Source records =>

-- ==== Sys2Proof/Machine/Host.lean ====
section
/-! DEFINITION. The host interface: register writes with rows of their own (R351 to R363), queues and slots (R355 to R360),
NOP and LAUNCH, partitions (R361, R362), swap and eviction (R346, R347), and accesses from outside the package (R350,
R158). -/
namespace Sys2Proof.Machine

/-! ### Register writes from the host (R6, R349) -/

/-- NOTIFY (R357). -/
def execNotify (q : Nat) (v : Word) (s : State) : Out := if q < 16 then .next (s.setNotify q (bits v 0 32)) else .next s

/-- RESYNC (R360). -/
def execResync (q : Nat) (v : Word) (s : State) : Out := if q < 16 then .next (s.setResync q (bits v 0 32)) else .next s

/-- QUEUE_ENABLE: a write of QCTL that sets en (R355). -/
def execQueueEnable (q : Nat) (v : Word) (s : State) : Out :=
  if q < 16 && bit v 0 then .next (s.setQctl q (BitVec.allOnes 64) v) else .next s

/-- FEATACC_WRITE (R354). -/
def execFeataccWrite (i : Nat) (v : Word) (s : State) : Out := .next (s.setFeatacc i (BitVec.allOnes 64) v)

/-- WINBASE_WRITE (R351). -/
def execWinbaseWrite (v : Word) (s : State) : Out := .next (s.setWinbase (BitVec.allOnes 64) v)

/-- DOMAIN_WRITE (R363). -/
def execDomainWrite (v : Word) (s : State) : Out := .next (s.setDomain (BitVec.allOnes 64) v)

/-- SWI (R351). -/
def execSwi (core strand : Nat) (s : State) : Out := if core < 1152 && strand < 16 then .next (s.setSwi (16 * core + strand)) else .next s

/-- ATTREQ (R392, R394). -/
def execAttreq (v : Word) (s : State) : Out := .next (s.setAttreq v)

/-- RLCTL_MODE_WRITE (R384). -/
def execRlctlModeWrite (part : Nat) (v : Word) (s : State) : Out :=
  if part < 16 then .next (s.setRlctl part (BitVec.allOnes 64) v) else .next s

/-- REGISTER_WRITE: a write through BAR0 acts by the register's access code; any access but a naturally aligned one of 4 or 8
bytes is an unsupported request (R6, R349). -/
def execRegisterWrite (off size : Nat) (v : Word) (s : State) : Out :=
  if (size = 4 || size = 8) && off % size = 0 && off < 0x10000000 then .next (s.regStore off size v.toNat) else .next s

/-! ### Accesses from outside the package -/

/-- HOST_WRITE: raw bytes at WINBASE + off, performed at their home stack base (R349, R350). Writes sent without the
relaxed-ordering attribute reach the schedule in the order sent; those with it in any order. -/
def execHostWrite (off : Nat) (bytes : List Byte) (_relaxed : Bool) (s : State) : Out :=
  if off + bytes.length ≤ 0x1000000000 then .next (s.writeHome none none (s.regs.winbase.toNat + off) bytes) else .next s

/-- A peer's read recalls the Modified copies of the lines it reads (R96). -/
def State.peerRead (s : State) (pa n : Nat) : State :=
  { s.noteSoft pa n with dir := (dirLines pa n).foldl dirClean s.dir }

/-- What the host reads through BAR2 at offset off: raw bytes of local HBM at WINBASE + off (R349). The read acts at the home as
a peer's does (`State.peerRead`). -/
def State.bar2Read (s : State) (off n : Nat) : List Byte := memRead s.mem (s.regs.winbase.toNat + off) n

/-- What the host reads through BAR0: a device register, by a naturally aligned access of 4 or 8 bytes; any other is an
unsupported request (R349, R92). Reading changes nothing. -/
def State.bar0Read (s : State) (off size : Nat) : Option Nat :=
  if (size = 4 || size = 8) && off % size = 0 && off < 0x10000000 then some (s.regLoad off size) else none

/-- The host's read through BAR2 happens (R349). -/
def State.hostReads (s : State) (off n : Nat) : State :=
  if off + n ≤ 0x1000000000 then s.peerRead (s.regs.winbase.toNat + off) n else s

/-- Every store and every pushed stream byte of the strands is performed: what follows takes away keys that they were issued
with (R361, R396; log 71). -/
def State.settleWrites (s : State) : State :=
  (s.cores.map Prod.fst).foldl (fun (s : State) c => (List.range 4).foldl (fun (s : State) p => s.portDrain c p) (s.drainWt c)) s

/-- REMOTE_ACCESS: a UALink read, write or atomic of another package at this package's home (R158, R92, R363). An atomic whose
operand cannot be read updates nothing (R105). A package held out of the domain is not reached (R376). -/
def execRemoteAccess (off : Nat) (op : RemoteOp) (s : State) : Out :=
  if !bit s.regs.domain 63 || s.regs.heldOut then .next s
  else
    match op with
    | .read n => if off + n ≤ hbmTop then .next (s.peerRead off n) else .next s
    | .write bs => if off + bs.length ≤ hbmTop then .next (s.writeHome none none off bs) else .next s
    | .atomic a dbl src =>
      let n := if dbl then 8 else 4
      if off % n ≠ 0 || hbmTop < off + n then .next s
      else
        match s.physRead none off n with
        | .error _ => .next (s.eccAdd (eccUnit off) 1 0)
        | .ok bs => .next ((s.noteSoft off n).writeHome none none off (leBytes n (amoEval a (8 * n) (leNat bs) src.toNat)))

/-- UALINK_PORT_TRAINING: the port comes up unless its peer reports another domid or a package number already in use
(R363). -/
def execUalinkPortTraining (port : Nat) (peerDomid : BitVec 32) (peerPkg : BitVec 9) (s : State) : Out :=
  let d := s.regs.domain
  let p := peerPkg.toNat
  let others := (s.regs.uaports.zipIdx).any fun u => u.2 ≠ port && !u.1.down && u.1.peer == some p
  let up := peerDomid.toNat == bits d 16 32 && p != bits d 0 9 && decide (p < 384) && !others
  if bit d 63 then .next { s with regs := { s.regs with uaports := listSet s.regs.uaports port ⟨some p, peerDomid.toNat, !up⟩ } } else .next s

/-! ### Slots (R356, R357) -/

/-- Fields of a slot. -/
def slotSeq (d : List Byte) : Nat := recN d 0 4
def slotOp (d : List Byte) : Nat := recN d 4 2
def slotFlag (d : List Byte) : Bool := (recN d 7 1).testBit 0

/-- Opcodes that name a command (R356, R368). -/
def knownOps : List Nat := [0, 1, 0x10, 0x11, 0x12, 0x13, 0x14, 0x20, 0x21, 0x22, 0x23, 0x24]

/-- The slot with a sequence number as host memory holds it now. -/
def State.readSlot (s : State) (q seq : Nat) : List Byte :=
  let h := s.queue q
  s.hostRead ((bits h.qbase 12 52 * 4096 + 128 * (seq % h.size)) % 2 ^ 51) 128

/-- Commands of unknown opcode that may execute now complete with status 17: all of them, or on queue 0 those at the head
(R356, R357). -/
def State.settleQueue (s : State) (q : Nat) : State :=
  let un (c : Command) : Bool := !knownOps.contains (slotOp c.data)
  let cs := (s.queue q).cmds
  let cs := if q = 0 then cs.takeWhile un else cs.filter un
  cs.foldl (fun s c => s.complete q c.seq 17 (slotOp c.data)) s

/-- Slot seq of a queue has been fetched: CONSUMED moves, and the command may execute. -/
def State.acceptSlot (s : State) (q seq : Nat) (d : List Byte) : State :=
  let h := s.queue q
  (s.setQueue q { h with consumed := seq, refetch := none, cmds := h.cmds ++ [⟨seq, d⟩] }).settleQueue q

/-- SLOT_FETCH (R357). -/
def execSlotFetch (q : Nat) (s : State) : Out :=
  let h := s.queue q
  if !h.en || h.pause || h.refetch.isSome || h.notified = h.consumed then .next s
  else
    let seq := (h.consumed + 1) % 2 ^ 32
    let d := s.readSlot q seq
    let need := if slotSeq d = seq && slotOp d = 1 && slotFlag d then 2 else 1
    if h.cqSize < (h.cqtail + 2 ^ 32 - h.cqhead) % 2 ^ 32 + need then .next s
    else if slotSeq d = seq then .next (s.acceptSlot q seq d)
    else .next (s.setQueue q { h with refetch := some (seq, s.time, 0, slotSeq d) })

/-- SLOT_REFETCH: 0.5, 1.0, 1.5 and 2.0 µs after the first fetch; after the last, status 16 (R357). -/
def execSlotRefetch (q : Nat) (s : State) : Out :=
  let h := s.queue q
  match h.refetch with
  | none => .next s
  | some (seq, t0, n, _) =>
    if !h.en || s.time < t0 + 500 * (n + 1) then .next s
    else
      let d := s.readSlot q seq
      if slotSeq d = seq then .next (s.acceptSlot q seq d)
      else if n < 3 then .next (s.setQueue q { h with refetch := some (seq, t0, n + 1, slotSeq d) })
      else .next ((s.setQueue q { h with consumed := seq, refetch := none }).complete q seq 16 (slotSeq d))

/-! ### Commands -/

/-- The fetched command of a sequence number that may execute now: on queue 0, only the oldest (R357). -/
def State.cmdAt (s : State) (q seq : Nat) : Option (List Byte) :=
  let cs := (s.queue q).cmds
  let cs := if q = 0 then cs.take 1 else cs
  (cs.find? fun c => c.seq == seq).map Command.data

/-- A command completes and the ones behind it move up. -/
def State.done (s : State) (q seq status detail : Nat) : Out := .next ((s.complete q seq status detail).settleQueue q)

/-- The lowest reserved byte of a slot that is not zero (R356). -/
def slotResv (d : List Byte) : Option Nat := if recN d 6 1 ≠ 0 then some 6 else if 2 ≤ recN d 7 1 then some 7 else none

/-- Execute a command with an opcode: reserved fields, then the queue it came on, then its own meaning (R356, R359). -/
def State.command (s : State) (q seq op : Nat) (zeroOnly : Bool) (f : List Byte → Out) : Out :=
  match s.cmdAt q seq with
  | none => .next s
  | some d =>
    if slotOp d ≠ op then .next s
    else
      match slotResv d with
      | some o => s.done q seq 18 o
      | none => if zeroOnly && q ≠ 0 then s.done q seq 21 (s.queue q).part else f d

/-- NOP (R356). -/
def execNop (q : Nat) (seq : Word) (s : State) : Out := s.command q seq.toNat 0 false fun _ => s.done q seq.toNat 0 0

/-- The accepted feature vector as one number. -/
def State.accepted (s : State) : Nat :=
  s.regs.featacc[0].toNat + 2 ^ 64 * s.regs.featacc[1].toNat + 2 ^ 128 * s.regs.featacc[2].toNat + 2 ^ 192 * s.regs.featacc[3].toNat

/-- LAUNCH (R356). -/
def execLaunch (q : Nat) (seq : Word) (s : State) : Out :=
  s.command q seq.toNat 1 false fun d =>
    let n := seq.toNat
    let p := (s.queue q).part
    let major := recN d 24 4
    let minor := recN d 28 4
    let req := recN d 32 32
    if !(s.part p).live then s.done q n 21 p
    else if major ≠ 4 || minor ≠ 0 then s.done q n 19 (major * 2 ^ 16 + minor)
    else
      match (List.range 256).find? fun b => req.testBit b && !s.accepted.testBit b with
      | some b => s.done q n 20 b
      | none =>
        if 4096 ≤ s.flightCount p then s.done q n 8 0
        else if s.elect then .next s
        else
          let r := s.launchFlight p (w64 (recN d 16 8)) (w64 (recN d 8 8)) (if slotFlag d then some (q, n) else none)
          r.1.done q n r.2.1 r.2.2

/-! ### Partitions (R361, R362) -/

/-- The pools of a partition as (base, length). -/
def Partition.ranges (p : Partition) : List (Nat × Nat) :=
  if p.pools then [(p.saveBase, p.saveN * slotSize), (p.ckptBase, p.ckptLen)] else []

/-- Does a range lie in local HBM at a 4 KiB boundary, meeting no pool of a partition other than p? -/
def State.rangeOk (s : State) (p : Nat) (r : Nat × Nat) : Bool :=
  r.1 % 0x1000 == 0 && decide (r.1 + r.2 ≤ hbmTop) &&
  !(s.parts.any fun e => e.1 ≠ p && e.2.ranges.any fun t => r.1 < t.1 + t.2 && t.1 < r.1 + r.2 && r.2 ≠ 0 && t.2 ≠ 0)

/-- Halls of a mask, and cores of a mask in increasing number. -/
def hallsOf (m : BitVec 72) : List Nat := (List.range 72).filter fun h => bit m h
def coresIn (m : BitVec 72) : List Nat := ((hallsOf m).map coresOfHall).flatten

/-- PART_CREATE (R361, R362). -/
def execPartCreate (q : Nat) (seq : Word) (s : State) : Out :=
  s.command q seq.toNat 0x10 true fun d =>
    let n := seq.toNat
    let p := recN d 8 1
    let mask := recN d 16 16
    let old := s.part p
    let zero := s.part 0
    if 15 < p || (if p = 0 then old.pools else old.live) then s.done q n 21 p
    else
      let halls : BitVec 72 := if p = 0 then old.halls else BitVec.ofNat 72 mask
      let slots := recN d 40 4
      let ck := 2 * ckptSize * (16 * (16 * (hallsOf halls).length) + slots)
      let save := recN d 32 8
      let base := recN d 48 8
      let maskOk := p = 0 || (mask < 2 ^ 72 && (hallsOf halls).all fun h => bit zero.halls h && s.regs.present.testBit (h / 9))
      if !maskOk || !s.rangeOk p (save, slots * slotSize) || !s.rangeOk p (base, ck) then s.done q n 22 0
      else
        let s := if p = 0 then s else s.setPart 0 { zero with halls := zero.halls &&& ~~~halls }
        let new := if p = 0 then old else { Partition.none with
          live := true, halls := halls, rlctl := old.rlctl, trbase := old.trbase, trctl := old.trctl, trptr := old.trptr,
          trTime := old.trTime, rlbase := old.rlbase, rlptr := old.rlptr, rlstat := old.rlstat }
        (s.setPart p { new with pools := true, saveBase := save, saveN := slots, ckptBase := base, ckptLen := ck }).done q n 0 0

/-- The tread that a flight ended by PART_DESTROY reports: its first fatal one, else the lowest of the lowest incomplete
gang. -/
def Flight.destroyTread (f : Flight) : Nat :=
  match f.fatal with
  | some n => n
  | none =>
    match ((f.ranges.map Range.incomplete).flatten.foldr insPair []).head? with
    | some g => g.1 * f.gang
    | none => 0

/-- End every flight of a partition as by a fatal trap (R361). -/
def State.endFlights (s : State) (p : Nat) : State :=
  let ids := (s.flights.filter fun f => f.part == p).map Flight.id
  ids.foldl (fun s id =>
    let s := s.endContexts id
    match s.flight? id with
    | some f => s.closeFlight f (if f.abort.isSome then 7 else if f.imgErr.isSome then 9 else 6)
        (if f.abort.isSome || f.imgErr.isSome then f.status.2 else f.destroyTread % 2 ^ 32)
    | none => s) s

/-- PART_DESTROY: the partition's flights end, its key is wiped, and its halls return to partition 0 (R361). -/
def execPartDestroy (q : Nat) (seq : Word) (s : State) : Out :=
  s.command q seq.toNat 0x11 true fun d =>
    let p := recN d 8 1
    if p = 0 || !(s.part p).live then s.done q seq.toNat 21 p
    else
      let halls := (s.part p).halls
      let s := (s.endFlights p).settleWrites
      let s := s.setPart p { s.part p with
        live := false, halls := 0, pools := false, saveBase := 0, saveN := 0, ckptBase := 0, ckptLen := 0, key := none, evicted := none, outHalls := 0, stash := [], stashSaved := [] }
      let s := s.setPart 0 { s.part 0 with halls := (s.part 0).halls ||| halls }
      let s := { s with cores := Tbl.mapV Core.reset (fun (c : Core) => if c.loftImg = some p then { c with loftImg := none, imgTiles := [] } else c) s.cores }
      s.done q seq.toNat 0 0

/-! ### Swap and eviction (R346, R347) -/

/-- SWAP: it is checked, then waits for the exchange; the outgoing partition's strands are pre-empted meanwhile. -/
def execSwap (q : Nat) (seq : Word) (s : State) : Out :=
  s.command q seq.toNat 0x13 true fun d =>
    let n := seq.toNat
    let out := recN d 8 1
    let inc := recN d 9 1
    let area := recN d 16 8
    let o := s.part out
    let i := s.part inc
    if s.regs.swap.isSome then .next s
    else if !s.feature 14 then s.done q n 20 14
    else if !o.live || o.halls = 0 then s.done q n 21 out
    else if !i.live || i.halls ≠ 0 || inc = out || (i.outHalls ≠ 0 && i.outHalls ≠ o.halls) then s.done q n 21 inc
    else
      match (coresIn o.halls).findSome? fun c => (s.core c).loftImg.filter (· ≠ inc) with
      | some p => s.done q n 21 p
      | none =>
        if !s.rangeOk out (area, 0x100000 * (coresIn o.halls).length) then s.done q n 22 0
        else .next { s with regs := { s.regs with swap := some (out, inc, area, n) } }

Exercise goal => From the line containing "RLCTL_MODE_WRITE (R384). -/" down to the line containing "s.noteSoft pa n" in the material above, reproduce every line exactly, including the two end lines.

Task response =>
/-- RLCTL_MODE_WRITE (R384). -/
def execRlctlModeWrite (part : Nat) (v : Word) (s : State) : Out :=
  if part < 16 then .next (s.setRlctl part (BitVec.allOnes 64) v) else .next s

/-- REGISTER_WRITE: a write through BAR0 acts by the register's access code; any access but a naturally aligned one of 4 or 8
bytes is an unsupported request (R6, R349). -/
def execRegisterWrite (off size : Nat) (v : Word) (s : State) : Out :=
  if (size = 4 || size = 8) && off % size = 0 && off < 0x10000000 then .next (s.regStore off size v.toNat) else .next s

/-! ### Accesses from outside the package -/

/-- HOST_WRITE: raw bytes at WINBASE + off, performed at their home stack base (R349, R350). Writes sent without the
relaxed-ordering attribute reach the schedule in the order sent; those with it in any order. -/
def execHostWrite (off : Nat) (bytes : List Byte) (_relaxed : Bool) (s : State) : Out :=
  if off + bytes.length ≤ 0x1000000000 then .next (s.writeHome none none (s.regs.winbase.toNat + off) bytes) else .next s

/-- A peer's read recalls the Modified copies of the lines it reads (R96). -/
def State.peerRead (s : State) (pa n : Nat) : State :=
  { s.noteSoft pa n with dir := (dirLines pa n).foldl dirClean s.dir }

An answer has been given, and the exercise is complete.